Our particular perspective on complexity:
The Diversity of Complexity. Complexity is variously defined. Much of the study of complexity to date emphasizes better analytical tools and objective analysis of complex systems. Although analysis is valuable, it is equally critical to understand how systematic synthesis drives the creation and sustenance of complex, adaptive systems.
The Intellectual Opportunity. To understand how self-organization produces complex systems, the MM Forum focuses on process, examining how self-organizing systems operate — how the simple becomes functionally and effectively more complex. The evolutionary and developmental mechanisms of life-like systems manifest autonomy, effective “pattern recognition,” and response, driving self-organization. Our hypothesis is that these capacities underpin collaborative intelligence.
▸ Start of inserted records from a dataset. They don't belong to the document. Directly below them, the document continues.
/-- The outcome of a SET frame's action that was carried out stands in the radio log (R129, R135, R136): with room,
as a FRAME record at the old write index. -/
def actionLogged (s t : State) (f : Frame) (outcome : OutcomeCode) : Prop :=
  t.radio.logSeq = s.radio.logSeq + 1
    ∧ ((s.radio.logIndex + 1) % 64 ≠ (s.xm.read 0x32).toNat % 64 →
      t.xm.read (0x1800 + 32 * s.radio.logIndex + 6) = RecordKind.frame.code
      ∧ t.xm.read (0x1800 + 32 * s.radio.logIndex + 7) = outcome.code
      ∧ t.xm.readBytes (0x1800 + 32 * s.radio.logIndex + 10) 2 = bytes16 f.sender
      ∧ t.radio.logIndex = (s.radio.logIndex + 1) % 64 ∧ t.port.notice.getLsbD 1 = true)

/-- The slots and the log that the actions of a queue may write to exist, and no two of them answer one slot. -/
def queueSlots (s : State) : Prop :=
  s.radio.logIndex < 64 ∧ (∀ a ∈ s.sets.queue, ∀ n, a.source = .order n → n < 32)
    ∧ s.sets.queue.Pairwise fun a b => ∀ n, a.source = .order n → b.source ≠ .order n

/-- The radio command unit has the accepted frame `f` of kind `k` in hand (R118). -/
def frameInHand (s : State) (f : Frame) (k : Nat) : Prop :=
  s.xm.wf = true ∧ s.radio.logIndex < 64 ∧ s.radio.handling = some f ∧ f.kind = k

/-! ## Which voice a PLAY starts (R142, R143) -/

/-- The voice of a PLAY with voice code `code` and priority `priority`: the one named, or for the code FFH the lowest
IDLE pool voice, or with none IDLE the one to steal: of those below the priority the one of the lowest, and of these
the one whose start lies furthest behind the start count. -/
def playsOn (u : Sound) (code priority n : Nat) : Prop :=
  2 ≤ n ∧ n ≤ 7
    ∧ (code = n
      ∨ code = 255 ∧ (u.voice n).state = .idle ∧ (∀ k, 2 ≤ k → k < n → (u.voice k).state ≠ .idle)
      ∨ code = 255 ∧ (∀ k, 2 ≤ k → k ≤ 7 → (u.voice k).state ≠ .idle) ∧ (u.voice n).priority < priority
        ∧ ∀ k, 2 ≤ k → k ≤ 7 → k ≠ n → (u.voice k).priority < priority →
          (u.voice n).priority < (u.voice k).priority
            ∨ ((u.voice n).priority = (u.voice k).priority
              ∧ (u.startCount - (u.voice k).stamp).toNat < (u.startCount - (u.voice n).stamp).toNat))

/-! ## How voices start (R139, R141, R155) -/

/-- A voice right after its start with the clip `clip`, read as `e` (R141): at the clip's beginning, at full
envelope. -/
def freshVoice (clip : Nat) (e : ClipEntry) (volume step : Nat) (repeats : Option Nat) (priority : Nat)
    (starter : Starter) (stamp : Reg) : Voice where
  state := .playing
  clip := clip
  entry := e
  position := 0
  step := step
  volume := volume
  envelope := 255
  fadeStep := 0
  repeats := repeats
  priority := priority
  starter := starter
  stamp := stamp
  lastSegment := false

/-- Voice `n` is given the clip `clip` by the engine, chuff or trigger rules (R139, R141). What it plays is stopped
first; a clip of "none" does no more. A clip that is valid and of a kind that the use allows plays as `voice` says of
its entry, and the start count rises by 1; any other leaves the voice IDLE with a CLIP fault. -/
def voiceGiven (s t : State) (n clip : Nat) (use : ClipUse) (voice : ClipEntry → Voice) : Prop :=
  ∀ freed : State, freed = { s with
      xm := (s.stopVoice n).xm, port := (s.stopVoice n).port
      sound := { s.sound with
        voices := s.sound.voices.set n { s.sound.voice n with state := .idle } } } →
    (63 < clip → t = freed)
    ∧ (clip ≤ 63 → ∀ e, e = loadClip s.xm clip →
      if e.valid = true ∧ (if use = .engine then e.kind = 1 else e.kind ≤ 1) then
        t = { freed with sound := { freed.sound with
          voices := s.sound.voices.set n (voice e), startCount := s.sound.startCount + 1 } }
      else
        t = { freed with
          port := withNotice freed.port [.fault]
          status := { s.status with faultCount := s.status.faultCount + 1 }
          sound := { freed.sound with badClip := some clip, badUse := use } })

/-- A clip that the part starts by itself, at a priority (R155, R156): on the voice that an automatic PLAY of that
priority would take (R142), with the clip's own volume and pitch. "None", a part in QUIET (R160), and a start that
finds no voice, do nothing. -/
def clipPlays (s t : State) (clip : Nat) (use : ClipUse) (priority : Nat) (starter : Starter) (endless : Bool) :
    Prop :=
  (63 < clip ∨ s.isRun = false
      ∨ (∀ n, 2 ≤ n → n ≤ 7 → (s.sound.voice n).state ≠ .idle ∧ priority ≤ (s.sound.voice n).priority) →
    t = s)
  ∧ (clip ≤ 63 → s.isRun = true → ∀ n, playsOn s.sound 255 priority n →
    voiceGiven s t n clip use fun e =>
      freshVoice clip e e.volume (max 0x40 (min 0x400 e.basePitch))
        (if endless then none else some (if e.kind = 1 then 1 else 0)) priority starter
        (s.sound.startCount + 1))

/-! ## What a change of function bits does (R156, R178) -/

/-- What trigger entry `k` does at a change of the function bits (R156). A bit that rises starts the clip at priority 2.
A bit that falls fades the voices that a HOLD entry has started. Every other change of the bits does nothing. -/
def triggerActs (s t : State) (before after : Reg) (k : Nat) (e : Trigger) : Prop :=
  (before.getLsbD e.function = after.getLsbD e.function → t = s)
  ∧ (before.getLsbD e.function = true → after.getLsbD e.function = false →
    t = if e.hold then { s with sound := { s.sound with voices := s.sound.voices.map fun v =>
        if v.state ≠ .idle ∧ v.starter = Starter.function k true then { v with state := .fading, fadeStep := 16 }
        else v } }
      else s)
  ∧ (before.getLsbD e.function = false → after.getLsbD e.function = true →
    clipPlays s t e.clip .function 2 (.function k e.hold) e.hold)

/-- The trigger entries, numbered from `k` on, act one after the other on a change of the function bits (R156; the
order: log 45). -/
def triggersAct (before after : Reg) : Nat → List Trigger → State → State → Prop
  | _, [], s, t => t = s
  | k, e :: rest, s, t => ∃ u, triggerActs s u before after k e ∧ triggersAct before after (k + 1) rest u t

/-- The heater and the fan after a change of the function bits to `after` (R178, R180): PREHEAT or REGULATE that is
enabled no longer becomes OFF with its output off, and a fan that served REGULATE purges. -/
def heaterTold (s t : State) (after : Reg) : Prop :=
  ∀ enabled : Bool, enabled = (s.isRun && decide (s.lampSet.smokeFunction ≤ 31)
      && after.getLsbD s.lampSet.smokeFunction && decide (s.supply.shed = 0) && !s.lamps.heater.latched) →
    t.lamps.heater = (if enabled = false ∧ (s.lamps.heater.state = .preheat ∨ s.lamps.heater.state = .regulate) then
        { s.lamps.heater with state := .off, output := false } else s.lamps.heater)
    ∧ t.lamps.fan = (if enabled = false ∧ s.lamps.heater.state = .regulate
          ∧ (s.lamps.fan.state = .run ∨ s.lamps.fan.state = .puff) then
        (if s.lampSet.purgeTime = 0 then { s.lamps.fan with state := .off, puff := none }
        else { s.lamps.fan with
          state := .purge, puff := none
          purge := some (s.clock + 1024000 * (1000 * s.lampSet.purgeTime)) })
      else s.lamps.fan)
Ultimately, what is learned from examining how simple systems self-organize to become more complex can reveal principles applicable to environmental sustainability, and decision support for complex problem-solving challenges, all of which must grow and evolve as self-organizing, adaptive systems.
Synthesis, and its counterpart, design, are processes that can be as systematic and rigorous as analysis, harnessing tools, such as modeling and simulation, active research methods, and guided interventions to explore how human designers and engineers can constructively participate in the ecosystems to which we belong.
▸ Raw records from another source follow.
/-! ## Motion unit and traction controller (chapters 3 and 4) -/

/-- R48 to R50, R53, R56: an edge that is not selected changes nothing; a selected one less than 100 us after the last
accepted edge is bounce and changes nothing; any other is accepted: reference, period ring, m, p, stall timer, loss
count and, in LOST, the recovery count. The stall expiry empties ring, m and reference. The clock moves to the
edge's capture time as log 29 says; the edge comes before a stall expiry that is not yet due. The model's choices:
log 29 (the moment of an edge). -/
def Obligations.AxleEdgesAreTakenOrIgnored : Prop :=
  (∀ (s : State) (rising : Bool) (time : BitVec 32),
    (s.motion.cfg.magnets = 0 ∨ s.motion.cfg.edge = .rise ∧ rising = false
      ∨ s.motion.cfg.edge = .fall ∧ rising = true) →
    exec (.axleEdge rising time) s = .next s)
  ∧ (∀ (s : State) (rising : Bool) (time : BitVec 32), s.motion.cfg.magnets ≠ 0 →
    (s.motion.cfg.edge = .both ∨ s.motion.cfg.edge = .rise ∧ rising = true
      ∨ s.motion.cfg.edge = .fall ∧ rising = false) →
    (∀ due, s.motion.stall = some due → captureMoment s time ≤ due) →
    (∀ e, s.motion.lastEdge = some e → (time - e).toNat < 100 → exec (.axleEdge rising time) s = .next s)
    ∧ ((∀ e, s.motion.lastEdge = some e → 100 ≤ (time - e).toNat) →
      ∃ t, exec (.axleEdge rising time) s = .next t
        ∧ (∀ e, s.motion.lastEdge = some e →
            t.motion.ring = (if s.motion.cfg.magnets ≤ s.motion.ring.length then s.motion.ring.drop 1
              else s.motion.ring) ++ [(time - e).toNat]
            ∧ t.motion.m = min 65535 (16000000 * t.motion.ring.length / t.motion.ring.sum))
        ∧ (s.motion.lastEdge = none → t.motion.ring = s.motion.ring ∧ t.motion.m = s.motion.m)
        ∧ (s.motion.sensor = .lost →
            if s.motion.recovery + 1 < 2 * s.motion.cfg.magnets then
              t.motion.sensor = .lost ∧ t.motion.recovery = s.motion.recovery + 1
                ∧ t.motion.mark = s.motion.mark
            else t.motion.sensor = .ok ∧ t.motion.recovery = 0 ∧ t.motion.mark = true)
        ∧ (s.motion.sensor ≠ .lost → t.motion.sensor = s.motion.sensor
            ∧ t.motion.recovery = s.motion.recovery ∧ t.motion.mark = s.motion.mark)
        ∧ t = { s with
            clock := max s.clock (captureMoment s time)
            motion := { s.motion with
              lastEdge := some time, ring := t.motion.ring, m := t.motion.m
              p := if s.motion.p + 1 < s.motion.cfg.magnets then s.motion.p + 1 else 0
              sensor := t.motion.sensor, loss := 0, recovery := t.motion.recovery
              stall := some (captureMoment s time + 1024000 * s.motion.cfg.window)
              mark := t.motion.mark, edgeSinceStep := true } }))
  ∧ ∀ (s : State) (due : Nat), s.motion.stall = some due →
    exec .stallTimerExpiry s = .next { s with
      clock := max s.clock due
      motion := { s.motion with
        m := 0, ring := [], lastEdge := none, stall := none
        mark := s.motion.mark || decide (s.motion.sensor = .ok) } }

/-- R62 and R63: at throttle h the curve is read between C_k and C_(k+1), k = h div 32, with f = h mod 32, the quotient
truncated toward zero; at every regulation step in RUN outside BALANCE the target is the smallest of that value, the
maximum rate of the cached set and the cap of a present zone record, or 0 where R64 forces it. -/
def Obligations.TargetFollowsTheCurveUnderTheCaps : Prop :=
  (∀ (curve : List Nat) (h : Nat), h < 256 →
    (rawTarget curve h : Int) = curvePoint curve (h / 32)
      + (((curvePoint curve (h / 32 + 1) : Int) - curvePoint curve (h / 32)) * (h % 32 : Nat)).tdiv 32
    ∧ curvePoint curve 0 = 0 ∧ curvePoint curve (h / 32 + 1) = curve.getD (h / 32) 0
    ∧ min (curvePoint curve (h / 32)) (curvePoint curve (h / 32 + 1)) ≤ rawTarget curve h
    ∧ rawTarget curve h ≤ max (curvePoint curve (h / 32)) (curvePoint curve (h / 32 + 1))
    ∧ rawTarget curve 0 = 0
    ∧ (rawTarget curve 255 : Int) = (curve.getD 6 0 : Nat)
        + ((((curve.getD 7 0 : Nat) : Int) - (curve.getD 6 0 : Nat)) * 31).tdiv 32)
  ∧ ∀ (s : State) (d : DriveSet), s.isRun = true → s.balance.run = none → s.sets.cache = some d →
    ∃ t, exec .regulationStep s = .next t
      ∧ t.traction.t ≤ d.traction.maxRate
      ∧ (s.radio.zone.present = true → t.traction.t ≤ s.radio.zone.cap)
      ∧ t.traction.t =
        (if s.radio.request.throttle = 0 ∨ s.radio.failsafe = true ∨ s.radio.station ≠ .none
            ∨ s.radio.request.direction ≠ s.traction.direction
            ∨ (d.traction.lock = .forwardOnly ∧ s.radio.request.direction = .reverse)
            ∨ (d.traction.lock = .reverseOnly ∧ s.radio.request.direction = .forward)
            ∨ s.traction.latch = true then 0
          else min (rawTarget d.traction.curve s.radio.request.throttle)
            (min d.traction.maxRate (if s.radio.zone.present then s.radio.zone.cap else 65535)))
      ∧ t.radio.request = s.radio.request ∧ t.sets = s.sets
Our core theme, COLLABORATIVE INTELLIGENCE, is reflexive.
We will pilot test the CIQ method, and associated support systems, before extending it to larger distributed collaboration challenges, such as decision support for eco-sustainability. Once applied to drive accelerated innovation on a small scale, we'll move on to implement an expanded, distributed CIQ experiment. As we "keep our eyes on the world," we'll gather a "genetic diversity" of views on reality to drive the next innovative breakthrough.